(THE RECORDS)
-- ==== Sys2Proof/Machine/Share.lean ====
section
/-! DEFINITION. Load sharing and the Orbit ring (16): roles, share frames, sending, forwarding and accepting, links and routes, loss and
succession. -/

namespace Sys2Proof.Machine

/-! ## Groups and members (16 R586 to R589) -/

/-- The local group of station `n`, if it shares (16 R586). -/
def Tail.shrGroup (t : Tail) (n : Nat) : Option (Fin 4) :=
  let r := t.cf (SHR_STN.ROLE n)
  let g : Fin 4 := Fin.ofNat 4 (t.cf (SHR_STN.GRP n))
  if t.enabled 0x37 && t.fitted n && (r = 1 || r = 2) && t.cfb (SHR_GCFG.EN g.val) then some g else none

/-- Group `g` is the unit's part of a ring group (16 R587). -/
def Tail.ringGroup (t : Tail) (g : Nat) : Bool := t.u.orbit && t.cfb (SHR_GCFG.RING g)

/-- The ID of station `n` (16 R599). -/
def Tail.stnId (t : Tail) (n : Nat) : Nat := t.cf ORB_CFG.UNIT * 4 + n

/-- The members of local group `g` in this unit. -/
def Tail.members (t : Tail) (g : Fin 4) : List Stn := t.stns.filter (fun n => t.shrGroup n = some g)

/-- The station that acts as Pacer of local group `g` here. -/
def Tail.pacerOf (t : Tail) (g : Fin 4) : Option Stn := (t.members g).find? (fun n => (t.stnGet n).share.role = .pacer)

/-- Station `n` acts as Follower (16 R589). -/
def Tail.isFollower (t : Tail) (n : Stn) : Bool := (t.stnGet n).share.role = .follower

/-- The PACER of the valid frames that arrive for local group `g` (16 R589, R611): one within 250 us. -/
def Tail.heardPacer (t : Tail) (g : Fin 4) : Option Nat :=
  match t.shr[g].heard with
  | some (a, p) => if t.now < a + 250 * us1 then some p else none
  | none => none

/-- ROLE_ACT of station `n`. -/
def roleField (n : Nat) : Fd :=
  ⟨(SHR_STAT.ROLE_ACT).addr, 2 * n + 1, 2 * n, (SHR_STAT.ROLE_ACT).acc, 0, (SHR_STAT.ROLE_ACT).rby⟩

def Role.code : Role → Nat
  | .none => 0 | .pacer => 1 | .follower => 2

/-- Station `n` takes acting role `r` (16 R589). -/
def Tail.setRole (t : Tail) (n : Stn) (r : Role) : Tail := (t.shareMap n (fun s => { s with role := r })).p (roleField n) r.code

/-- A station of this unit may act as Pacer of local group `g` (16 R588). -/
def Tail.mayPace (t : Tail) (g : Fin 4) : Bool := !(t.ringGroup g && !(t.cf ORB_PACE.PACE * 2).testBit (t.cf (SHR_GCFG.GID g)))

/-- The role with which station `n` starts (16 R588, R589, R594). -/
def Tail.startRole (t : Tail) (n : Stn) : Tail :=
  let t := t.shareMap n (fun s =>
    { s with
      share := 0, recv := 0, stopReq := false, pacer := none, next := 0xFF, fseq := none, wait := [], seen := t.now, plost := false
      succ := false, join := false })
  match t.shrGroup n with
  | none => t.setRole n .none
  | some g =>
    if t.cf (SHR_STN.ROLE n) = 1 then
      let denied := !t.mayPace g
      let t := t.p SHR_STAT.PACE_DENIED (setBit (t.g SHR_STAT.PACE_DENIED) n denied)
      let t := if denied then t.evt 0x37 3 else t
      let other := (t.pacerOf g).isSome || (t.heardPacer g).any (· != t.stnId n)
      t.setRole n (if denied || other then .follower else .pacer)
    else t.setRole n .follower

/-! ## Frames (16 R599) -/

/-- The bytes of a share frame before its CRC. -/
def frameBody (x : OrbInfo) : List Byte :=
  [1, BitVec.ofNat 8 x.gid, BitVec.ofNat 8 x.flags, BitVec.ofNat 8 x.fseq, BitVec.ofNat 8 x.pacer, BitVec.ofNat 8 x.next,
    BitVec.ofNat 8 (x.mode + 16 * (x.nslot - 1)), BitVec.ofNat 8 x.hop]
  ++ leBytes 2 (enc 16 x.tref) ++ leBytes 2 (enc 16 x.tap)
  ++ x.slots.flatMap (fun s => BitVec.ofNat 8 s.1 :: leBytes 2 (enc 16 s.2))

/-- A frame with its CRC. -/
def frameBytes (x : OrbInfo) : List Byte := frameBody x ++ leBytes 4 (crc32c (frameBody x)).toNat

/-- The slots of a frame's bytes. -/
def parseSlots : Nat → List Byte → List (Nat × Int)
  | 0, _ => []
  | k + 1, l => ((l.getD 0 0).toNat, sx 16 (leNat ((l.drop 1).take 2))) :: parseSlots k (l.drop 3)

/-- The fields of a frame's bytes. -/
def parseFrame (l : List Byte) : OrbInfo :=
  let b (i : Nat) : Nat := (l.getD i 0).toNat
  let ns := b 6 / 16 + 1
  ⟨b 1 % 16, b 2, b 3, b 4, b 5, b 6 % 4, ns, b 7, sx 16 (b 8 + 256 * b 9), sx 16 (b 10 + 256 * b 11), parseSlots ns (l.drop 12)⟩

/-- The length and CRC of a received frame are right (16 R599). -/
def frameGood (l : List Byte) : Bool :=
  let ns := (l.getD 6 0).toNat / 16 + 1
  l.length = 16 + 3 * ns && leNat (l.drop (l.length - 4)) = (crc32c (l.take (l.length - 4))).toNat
(End THE RECORDS)
(THE RECORDS)
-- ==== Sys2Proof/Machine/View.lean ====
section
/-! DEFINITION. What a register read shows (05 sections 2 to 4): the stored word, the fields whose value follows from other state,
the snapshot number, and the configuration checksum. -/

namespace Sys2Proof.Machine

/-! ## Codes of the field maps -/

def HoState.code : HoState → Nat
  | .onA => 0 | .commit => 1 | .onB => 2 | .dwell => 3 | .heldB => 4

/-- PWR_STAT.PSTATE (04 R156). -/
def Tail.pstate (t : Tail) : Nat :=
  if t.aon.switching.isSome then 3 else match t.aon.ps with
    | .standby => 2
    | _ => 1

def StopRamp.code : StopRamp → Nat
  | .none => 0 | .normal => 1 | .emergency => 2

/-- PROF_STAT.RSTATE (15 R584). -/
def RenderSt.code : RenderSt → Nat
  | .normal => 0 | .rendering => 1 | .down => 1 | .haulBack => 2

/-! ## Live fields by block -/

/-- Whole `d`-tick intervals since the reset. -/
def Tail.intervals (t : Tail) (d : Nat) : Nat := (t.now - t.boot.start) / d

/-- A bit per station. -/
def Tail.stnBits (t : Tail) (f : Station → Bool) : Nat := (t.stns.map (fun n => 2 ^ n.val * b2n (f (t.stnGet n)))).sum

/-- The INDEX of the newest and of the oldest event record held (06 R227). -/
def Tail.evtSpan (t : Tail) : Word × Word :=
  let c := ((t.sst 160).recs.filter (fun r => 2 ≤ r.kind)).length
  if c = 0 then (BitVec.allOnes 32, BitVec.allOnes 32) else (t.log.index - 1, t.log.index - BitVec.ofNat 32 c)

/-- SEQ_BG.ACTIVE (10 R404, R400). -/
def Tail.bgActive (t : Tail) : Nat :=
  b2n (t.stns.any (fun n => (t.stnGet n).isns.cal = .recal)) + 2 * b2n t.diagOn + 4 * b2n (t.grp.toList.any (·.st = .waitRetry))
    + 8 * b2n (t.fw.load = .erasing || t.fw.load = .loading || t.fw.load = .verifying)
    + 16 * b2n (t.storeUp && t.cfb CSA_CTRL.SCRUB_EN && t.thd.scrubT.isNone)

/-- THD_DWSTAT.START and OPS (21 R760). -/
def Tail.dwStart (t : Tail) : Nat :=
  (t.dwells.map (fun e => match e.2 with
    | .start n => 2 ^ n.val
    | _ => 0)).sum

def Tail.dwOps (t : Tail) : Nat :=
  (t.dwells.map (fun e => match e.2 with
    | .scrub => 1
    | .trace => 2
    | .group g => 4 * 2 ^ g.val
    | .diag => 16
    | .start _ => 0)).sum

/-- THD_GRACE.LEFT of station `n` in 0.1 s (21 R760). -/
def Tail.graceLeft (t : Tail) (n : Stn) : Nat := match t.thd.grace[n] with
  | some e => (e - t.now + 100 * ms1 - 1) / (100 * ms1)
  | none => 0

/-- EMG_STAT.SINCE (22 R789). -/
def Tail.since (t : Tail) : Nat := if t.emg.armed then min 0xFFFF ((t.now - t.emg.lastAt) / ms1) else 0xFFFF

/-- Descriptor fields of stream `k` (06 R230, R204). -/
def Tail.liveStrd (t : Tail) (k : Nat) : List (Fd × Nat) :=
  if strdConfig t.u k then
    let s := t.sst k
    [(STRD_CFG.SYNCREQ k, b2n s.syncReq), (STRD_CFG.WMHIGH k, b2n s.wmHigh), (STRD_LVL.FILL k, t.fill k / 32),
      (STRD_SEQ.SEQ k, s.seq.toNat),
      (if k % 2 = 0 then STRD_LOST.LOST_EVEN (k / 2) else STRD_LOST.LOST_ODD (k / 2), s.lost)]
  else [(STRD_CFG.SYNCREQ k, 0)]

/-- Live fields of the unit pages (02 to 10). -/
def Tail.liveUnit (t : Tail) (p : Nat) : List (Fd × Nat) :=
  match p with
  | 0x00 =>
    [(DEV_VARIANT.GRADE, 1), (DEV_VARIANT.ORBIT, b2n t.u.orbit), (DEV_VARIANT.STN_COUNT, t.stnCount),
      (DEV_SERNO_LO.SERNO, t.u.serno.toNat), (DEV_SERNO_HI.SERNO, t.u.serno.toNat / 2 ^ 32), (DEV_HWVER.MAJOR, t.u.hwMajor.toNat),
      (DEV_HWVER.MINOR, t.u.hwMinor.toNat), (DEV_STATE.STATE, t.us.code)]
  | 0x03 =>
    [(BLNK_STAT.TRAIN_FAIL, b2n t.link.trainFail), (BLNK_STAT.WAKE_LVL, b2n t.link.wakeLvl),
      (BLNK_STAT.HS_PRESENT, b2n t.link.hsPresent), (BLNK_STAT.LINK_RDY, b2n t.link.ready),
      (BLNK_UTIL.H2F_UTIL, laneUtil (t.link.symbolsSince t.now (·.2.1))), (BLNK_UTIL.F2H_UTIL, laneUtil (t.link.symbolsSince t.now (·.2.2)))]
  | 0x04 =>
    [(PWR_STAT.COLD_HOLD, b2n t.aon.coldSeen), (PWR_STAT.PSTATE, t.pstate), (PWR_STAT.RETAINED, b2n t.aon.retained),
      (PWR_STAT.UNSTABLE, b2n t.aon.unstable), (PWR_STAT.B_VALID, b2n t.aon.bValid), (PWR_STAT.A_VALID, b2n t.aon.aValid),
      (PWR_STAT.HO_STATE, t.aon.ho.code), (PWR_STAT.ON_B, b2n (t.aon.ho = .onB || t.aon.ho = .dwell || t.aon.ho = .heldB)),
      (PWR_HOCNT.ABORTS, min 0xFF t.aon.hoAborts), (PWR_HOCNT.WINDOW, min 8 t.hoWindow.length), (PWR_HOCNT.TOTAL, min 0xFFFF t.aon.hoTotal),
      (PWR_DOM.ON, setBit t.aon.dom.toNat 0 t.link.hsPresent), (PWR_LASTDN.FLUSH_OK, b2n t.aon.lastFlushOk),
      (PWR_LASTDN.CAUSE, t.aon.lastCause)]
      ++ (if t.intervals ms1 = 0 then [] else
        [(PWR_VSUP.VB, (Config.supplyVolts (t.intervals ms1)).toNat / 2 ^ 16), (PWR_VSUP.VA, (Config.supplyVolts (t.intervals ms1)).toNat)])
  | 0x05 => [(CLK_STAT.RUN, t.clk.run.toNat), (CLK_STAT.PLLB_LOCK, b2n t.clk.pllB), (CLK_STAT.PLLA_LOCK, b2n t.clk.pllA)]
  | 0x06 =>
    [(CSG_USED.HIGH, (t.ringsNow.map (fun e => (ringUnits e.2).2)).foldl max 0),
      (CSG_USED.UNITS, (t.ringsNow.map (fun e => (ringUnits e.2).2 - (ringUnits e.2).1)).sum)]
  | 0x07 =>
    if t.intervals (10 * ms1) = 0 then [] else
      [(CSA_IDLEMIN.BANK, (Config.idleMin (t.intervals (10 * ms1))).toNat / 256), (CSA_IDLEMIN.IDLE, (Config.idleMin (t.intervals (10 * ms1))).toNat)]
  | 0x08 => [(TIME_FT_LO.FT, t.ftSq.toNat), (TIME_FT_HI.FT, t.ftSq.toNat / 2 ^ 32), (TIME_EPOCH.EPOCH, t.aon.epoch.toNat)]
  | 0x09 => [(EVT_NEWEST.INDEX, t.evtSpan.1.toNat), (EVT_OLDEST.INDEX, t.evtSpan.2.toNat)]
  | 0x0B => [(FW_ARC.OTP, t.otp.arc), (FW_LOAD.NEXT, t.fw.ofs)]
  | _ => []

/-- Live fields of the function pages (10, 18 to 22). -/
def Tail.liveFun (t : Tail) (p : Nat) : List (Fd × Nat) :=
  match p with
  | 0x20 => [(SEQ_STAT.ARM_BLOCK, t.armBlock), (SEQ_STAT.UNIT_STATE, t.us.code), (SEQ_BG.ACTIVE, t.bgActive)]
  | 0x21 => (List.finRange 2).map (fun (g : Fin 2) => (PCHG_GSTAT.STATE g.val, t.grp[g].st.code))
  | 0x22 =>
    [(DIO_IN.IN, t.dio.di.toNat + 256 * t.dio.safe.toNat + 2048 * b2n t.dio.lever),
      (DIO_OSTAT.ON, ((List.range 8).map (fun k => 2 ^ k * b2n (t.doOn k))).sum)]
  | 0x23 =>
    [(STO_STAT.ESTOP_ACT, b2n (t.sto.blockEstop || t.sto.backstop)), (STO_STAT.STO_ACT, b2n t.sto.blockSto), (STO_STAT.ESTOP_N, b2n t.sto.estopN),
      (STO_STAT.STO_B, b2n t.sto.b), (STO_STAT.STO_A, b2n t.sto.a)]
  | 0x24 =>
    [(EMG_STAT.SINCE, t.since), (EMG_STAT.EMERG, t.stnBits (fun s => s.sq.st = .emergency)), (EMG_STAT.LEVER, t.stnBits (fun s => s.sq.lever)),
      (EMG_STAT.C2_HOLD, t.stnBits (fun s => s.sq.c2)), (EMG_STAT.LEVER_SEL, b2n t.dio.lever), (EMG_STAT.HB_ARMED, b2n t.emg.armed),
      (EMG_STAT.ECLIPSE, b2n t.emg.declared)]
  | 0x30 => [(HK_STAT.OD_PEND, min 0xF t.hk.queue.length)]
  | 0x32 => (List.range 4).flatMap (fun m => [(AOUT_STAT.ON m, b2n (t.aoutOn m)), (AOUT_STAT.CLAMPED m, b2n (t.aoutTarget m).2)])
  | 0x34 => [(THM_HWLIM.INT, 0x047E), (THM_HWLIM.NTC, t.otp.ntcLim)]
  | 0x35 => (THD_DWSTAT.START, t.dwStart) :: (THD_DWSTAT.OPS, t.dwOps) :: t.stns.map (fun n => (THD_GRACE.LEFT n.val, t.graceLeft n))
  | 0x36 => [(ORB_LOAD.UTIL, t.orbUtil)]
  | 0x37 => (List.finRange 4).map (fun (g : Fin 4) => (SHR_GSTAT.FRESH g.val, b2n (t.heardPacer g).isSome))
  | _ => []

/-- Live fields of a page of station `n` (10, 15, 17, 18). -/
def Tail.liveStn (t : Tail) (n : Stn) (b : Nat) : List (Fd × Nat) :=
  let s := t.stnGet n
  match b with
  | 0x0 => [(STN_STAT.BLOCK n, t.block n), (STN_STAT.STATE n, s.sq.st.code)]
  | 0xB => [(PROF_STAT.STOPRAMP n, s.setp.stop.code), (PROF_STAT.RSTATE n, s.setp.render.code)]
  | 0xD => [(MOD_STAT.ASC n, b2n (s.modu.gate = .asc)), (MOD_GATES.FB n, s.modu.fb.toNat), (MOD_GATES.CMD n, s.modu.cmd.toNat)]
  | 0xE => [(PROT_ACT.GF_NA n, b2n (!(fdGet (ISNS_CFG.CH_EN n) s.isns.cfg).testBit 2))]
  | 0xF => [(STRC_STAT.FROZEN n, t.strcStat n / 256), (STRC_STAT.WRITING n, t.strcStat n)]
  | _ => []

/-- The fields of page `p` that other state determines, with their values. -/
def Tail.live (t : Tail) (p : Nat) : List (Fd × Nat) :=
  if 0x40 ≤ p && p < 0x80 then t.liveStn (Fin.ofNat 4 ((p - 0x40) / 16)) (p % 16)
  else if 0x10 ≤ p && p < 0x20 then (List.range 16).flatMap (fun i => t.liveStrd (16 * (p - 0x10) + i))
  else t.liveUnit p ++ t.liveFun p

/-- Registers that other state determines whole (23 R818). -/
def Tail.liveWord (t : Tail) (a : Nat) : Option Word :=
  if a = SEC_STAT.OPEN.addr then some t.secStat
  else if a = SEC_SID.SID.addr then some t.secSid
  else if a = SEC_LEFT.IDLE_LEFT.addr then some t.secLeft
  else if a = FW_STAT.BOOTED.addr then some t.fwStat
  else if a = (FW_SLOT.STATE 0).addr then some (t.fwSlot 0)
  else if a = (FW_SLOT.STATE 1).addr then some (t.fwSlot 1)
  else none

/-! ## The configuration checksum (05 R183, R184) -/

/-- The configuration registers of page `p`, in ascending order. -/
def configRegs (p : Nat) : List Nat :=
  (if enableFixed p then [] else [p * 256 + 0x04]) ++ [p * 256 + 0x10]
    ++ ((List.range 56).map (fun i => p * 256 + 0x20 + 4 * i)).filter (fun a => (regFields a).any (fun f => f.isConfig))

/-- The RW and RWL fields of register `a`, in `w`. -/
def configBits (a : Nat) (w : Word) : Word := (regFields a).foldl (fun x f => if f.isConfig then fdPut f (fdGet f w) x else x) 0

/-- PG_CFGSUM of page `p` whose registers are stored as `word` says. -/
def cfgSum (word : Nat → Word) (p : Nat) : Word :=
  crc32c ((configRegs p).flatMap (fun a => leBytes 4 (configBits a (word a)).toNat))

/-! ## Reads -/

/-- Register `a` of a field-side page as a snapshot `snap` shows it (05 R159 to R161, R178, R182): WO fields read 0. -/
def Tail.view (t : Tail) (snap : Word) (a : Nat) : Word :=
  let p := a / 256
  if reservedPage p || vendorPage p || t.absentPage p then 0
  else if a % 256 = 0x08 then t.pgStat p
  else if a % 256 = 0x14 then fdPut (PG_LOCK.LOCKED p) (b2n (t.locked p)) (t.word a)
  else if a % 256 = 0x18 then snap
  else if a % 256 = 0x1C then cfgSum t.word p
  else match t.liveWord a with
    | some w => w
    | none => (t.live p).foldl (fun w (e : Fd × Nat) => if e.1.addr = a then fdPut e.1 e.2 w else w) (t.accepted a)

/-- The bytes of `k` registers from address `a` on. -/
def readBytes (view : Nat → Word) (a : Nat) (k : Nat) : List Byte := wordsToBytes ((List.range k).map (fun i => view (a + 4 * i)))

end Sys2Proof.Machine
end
(End THE RECORDS)
(THE RECORDS)
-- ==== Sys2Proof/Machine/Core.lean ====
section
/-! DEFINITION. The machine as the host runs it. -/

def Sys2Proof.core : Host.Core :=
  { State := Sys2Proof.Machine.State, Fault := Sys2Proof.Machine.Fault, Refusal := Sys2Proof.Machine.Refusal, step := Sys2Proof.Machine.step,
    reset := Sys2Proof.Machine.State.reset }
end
(End THE RECORDS)
• WORK REQUIRED:
Could you copy out every line in the listing where the word "flatMap" appears?

• RESULT BELOW:
  ++ x.slots.flatMap (fun s => BitVec.ofNat 8 s.1 :: leBytes 2 (enc 16 s.2))
  | 0x32 => (List.range 4).flatMap (fun m => [(AOUT_STAT.ON m, b2n (t.aoutOn m)), (AOUT_STAT.CLAMPED m, b2n (t.aoutTarget m).2)])
  else if 0x10 ≤ p && p < 0x20 then (List.range 16).flatMap (fun i => t.liveStrd (16 * (p - 0x10) + i))
  crc32c ((configRegs p).flatMap (fun a => leBytes 4 (configBits a (word a)).toNat))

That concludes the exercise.